Chef Pri’s gustatory adventures meet at the intersection of Thai specialty dishes, American comfort food, and international influence. Tables play host to artfully wrapped Japanese sushi and curries accented by pineapple and butternut squash. Chicken or shrimp cozy up to stir-fried noodles, and for heartier food, Chef Pri piles pot-roasted duck infused with cinnamon atop a sautéed spinach and garlic chili sauce.
The restaurant’s dining room exemplifies the same modernity found in the menu, with coal-black ceilings and geometric artwork against mustard-hued walls. Burnt yellow lights hang like glowing champagne glasses above Jasmine’s fully stocked bar, where diners can retreat for a cocktail or wine by the glass.
Soft, colored light beams out from beneath the elegant sushi bar at Mandarin Moon, where skilled sushi chefs prepare traditional and specialty rolls. Lobster tail, spicy tuna, and salmon inhabit the gleaming glass case alongside more unexpected ingredients, such as duck and grilled steak. Between mouthfuls of sushi and sashimi, diners at the dark-wood tables and chairs can feast on classic Thai dishes, Chinese food favorites, or the envy of guests who didn't order the crab rangoon.

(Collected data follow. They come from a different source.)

theorem RoundTrip.hmul2 (d : Nat) (a : Src) (b : Src) (m : Bool) : RoundTrip.Statement (.hmul2 d a b m) := by
  intro _ hok
  change (decide (d < 64) && a.ok && b.ok) = true at hok
  simp only [Bool.and_eq_true, decide_eq_true_eq] at hok
  obtain ⟨⟨h1, h2⟩, h3⟩ := hok
  have g2 := encodeSrc_lt h2
  have g3 := encodeSrc_lt h3
  have fm := flagNat_lt m
  change decode (put (put (put (put 0x49000000 d 18) (encodeSrc a) 9) (encodeSrc b) 1) (flagNat m) 0) = _
  generalize hw : put (put (put (put 0x49000000 d 18) (encodeSrc a) 9) (encodeSrc b) 1) (flagNat m) 0 = wd
  simp only [put] at hw
  rw [decode_49 (by simp only [bits]; omega),
    if_pos (by simp only [bits]; omega),
    show bits wd 23 18 = d from by simp only [bits]; omega,
    decodeSrc_of (x := bits wd 16 9) h2 (by simp only [bits]; omega),
    decodeSrc_of (x := bits wd 8 1) h3 (by simp only [bits]; omega),
    flagBit_of (w := wd) (i := 0) (b := m) (by simp only [bits]; omega)]

theorem RoundTrip.hfma2 (d : Nat) (a : Src) (b : Src) (m : Bool) : RoundTrip.Statement (.hfma2 d a b m) := by
  intro _ hok
  change (decide (d < 64) && a.ok && b.ok) = true at hok
  simp only [Bool.and_eq_true, decide_eq_true_eq] at hok
  obtain ⟨⟨h1, h2⟩, h3⟩ := hok
  have g2 := encodeSrc_lt h2
  have g3 := encodeSrc_lt h3
  have fm := flagNat_lt m
  change decode (put (put (put (put 0x4A000000 d 18) (encodeSrc a) 9) (encodeSrc b) 1) (flagNat m) 0) = _
  generalize hw : put (put (put (put 0x4A000000 d 18) (encodeSrc a) 9) (encodeSrc b) 1) (flagNat m) 0 = wd
  simp only [put] at hw
  rw [decode_4A (by simp only [bits]; omega),
    if_pos (by simp only [bits]; omega),
    show bits wd 23 18 = d from by simp only [bits]; omega,
    decodeSrc_of (x := bits wd 16 9) h2 (by simp only [bits]; omega),
    decodeSrc_of (x := bits wd 8 1) h3 (by simp only [bits]; omega),
    flagBit_of (w := wd) (i := 0) (b := m) (by simp only [bits]; omega)]

theorem RoundTrip.hmin2 (d : Nat) (a : Src) (b : Src) (m : Bool) : RoundTrip.Statement (.hmin2 d a b m) := by
  intro _ hok
  change (decide (d < 64) && a.ok && b.ok) = true at hok
  simp only [Bool.and_eq_true, decide_eq_true_eq] at hok
  obtain ⟨⟨h1, h2⟩, h3⟩ := hok
  have g2 := encodeSrc_lt h2
  have g3 := encodeSrc_lt h3
  have fm := flagNat_lt m
  change decode (put (put (put (put 0x4B000000 d 18) (encodeSrc a) 9) (encodeSrc b) 1) (flagNat m) 0) = _
  generalize hw : put (put (put (put 0x4B000000 d 18) (encodeSrc a) 9) (encodeSrc b) 1) (flagNat m) 0 = wd
  simp only [put] at hw
  rw [decode_4B (by simp only [bits]; omega),
    if_pos (by simp only [bits]; omega),
    show bits wd 23 18 = d from by simp only [bits]; omega,
    decodeSrc_of (x := bits wd 16 9) h2 (by simp only [bits]; omega),
    decodeSrc_of (x := bits wd 8 1) h3 (by simp only [bits]; omega),
    flagBit_of (w := wd) (i := 0) (b := m) (by simp only [bits]; omega)]

theorem RoundTrip.hmax2 (d : Nat) (a : Src) (b : Src) (m : Bool) : RoundTrip.Statement (.hmax2 d a b m) := by
  intro _ hok
  change (decide (d < 64) && a.ok && b.ok) = true at hok
  simp only [Bool.and_eq_true, decide_eq_true_eq] at hok
  obtain ⟨⟨h1, h2⟩, h3⟩ := hok
  have g2 := encodeSrc_lt h2
  have g3 := encodeSrc_lt h3
  have fm := flagNat_lt m
  change decode (put (put (put (put 0x4C000000 d 18) (encodeSrc a) 9) (encodeSrc b) 1) (flagNat m) 0) = _
  generalize hw : put (put (put (put 0x4C000000 d 18) (encodeSrc a) 9) (encodeSrc b) 1) (flagNat m) 0 = wd
  simp only [put] at hw
  rw [decode_4C (by simp only [bits]; omega),
    if_pos (by simp only [bits]; omega),
    show bits wd 23 18 = d from by simp only [bits]; omega,
    decodeSrc_of (x := bits wd 16 9) h2 (by simp only [bits]; omega),
    decodeSrc_of (x := bits wd 8 1) h3 (by simp only [bits]; omega),
    flagBit_of (w := wd) (i := 0) (b := m) (by simp only [bits]; omega)]

theorem RoundTrip.sadd (d : Nat) (a : Src) (b : Src) : RoundTrip.Statement (.sadd d a b) := by
  intro _ hok
  change (decide (d < 64) && a.ok && b.ok) = true at hok
  simp only [Bool.and_eq_true, decide_eq_true_eq] at hok
  obtain ⟨⟨h1, h2⟩, h3⟩ := hok
  have g2 := encodeSrc_lt h2
  have g3 := encodeSrc_lt h3
  change decode (put (put (put 0x50020000 d 18) (encodeSrc a) 9) (encodeSrc b) 1) = _
  generalize hw : put (put (put 0x50020000 d 18) (encodeSrc a) 9) (encodeSrc b) 1 = wd
  simp only [put] at hw
  rw [decode_50 (by simp only [bits]; omega),
    if_pos (by simp only [bits]; omega),
    show bits wd 23 18 = d from by simp only [bits]; omega,
    decodeSrc_of (x := bits wd 16 9) h2 (by simp only [bits]; omega),
    decodeSrc_of (x := bits wd 8 1) h3 (by simp only [bits]; omega)]

theorem RoundTrip.ssub (d : Nat) (a : Src) (b : Src) : RoundTrip.Statement (.ssub d a b) := by
  intro _ hok
  change (decide (d < 64) && a.ok && b.ok) = true at hok
  simp only [Bool.and_eq_true, decide_eq_true_eq] at hok
  obtain ⟨⟨h1, h2⟩, h3⟩ := hok
  have g2 := encodeSrc_lt h2
  have g3 := encodeSrc_lt h3
  change decode (put (put (put 0x51020000 d 18) (encodeSrc a) 9) (encodeSrc b) 1) = _
  generalize hw : put (put (put 0x51020000 d 18) (encodeSrc a) 9) (encodeSrc b) 1 = wd
  simp only [put] at hw
  rw [decode_51 (by simp only [bits]; omega),
    if_pos (by simp only [bits]; omega),
    show bits wd 23 18 = d from by simp only [bits]; omega,
    decodeSrc_of (x := bits wd 16 9) h2 (by simp only [bits]; omega),
    decodeSrc_of (x := bits wd 8 1) h3 (by simp only [bits]; omega)]

theorem RoundTrip.smul (d : Nat) (a : Src) (b : Src) : RoundTrip.Statement (.smul d a b) := by
  intro _ hok
  change (decide (d < 64) && a.ok && b.ok) = true at hok
  simp only [Bool.and_eq_true, decide_eq_true_eq] at hok
  obtain ⟨⟨h1, h2⟩, h3⟩ := hok
  have g2 := encodeSrc_lt h2
  have g3 := encodeSrc_lt h3
  change decode (put (put (put 0x52020000 d 18) (encodeSrc a) 9) (encodeSrc b) 1) = _
  generalize hw : put (put (put 0x52020000 d 18) (encodeSrc a) 9) (encodeSrc b) 1 = wd
  simp only [put] at hw
  rw [decode_52 (by simp only [bits]; omega),
    if_pos (by simp only [bits]; omega),
    show bits wd 23 18 = d from by simp only [bits]; omega,
    decodeSrc_of (x := bits wd 16 9) h2 (by simp only [bits]; omega),
    decodeSrc_of (x := bits wd 8 1) h3 (by simp only [bits]; omega)]

theorem RoundTrip.sand (d : Nat) (a : Src) (b : Src) : RoundTrip.Statement (.sand d a b) := by
  intro _ hok
  change (decide (d < 64) && a.ok && b.ok) = true at hok
  simp only [Bool.and_eq_true, decide_eq_true_eq] at hok
  obtain ⟨⟨h1, h2⟩, h3⟩ := hok
  have g2 := encodeSrc_lt h2
  have g3 := encodeSrc_lt h3
  change decode (put (put (put 0x53020000 d 18) (encodeSrc a) 9) (encodeSrc b) 1) = _
  generalize hw : put (put (put 0x53020000 d 18) (encodeSrc a) 9) (encodeSrc b) 1 = wd
  simp only [put] at hw
  rw [decode_53 (by simp only [bits]; omega),
    if_pos (by simp only [bits]; omega),
    show bits wd 23 18 = d from by simp only [bits]; omega,
    decodeSrc_of (x := bits wd 16 9) h2 (by simp only [bits]; omega),
    decodeSrc_of (x := bits wd 8 1) h3 (by simp only [bits]; omega)]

If the building's exterior looks as if a pagoda landed atop a house, that might be a good clue that delicious Japanese cuisine is served inside. The fresh sushi rolled inside Fuji San earned it two Nappie Awards in 2011 from the readers of Lagniappe magazine for Most Underrated Restaurant and Best Sushi. Fuji San also won for Best Sushi in 2012 and 2013. Besides the artful rolls, the kitchen crafts Japanese dishes including teriyaki and tempura combination dinners and shabu-shabu hot pot entrees. It also recently introduced a Thai menu full of classic eats, including pad thai and red and green curries.
Seated at Rice Asian Grill & Sushi Bar's teal booths, diners dig into plates of Japanese, Thai, and Vietnamese cuisine. Specialties range from artistically plated sushi to entrees such as sizzling basil stir-fries, creamy curries, and flavorful, crisp-skinned Thai barbecue chicken.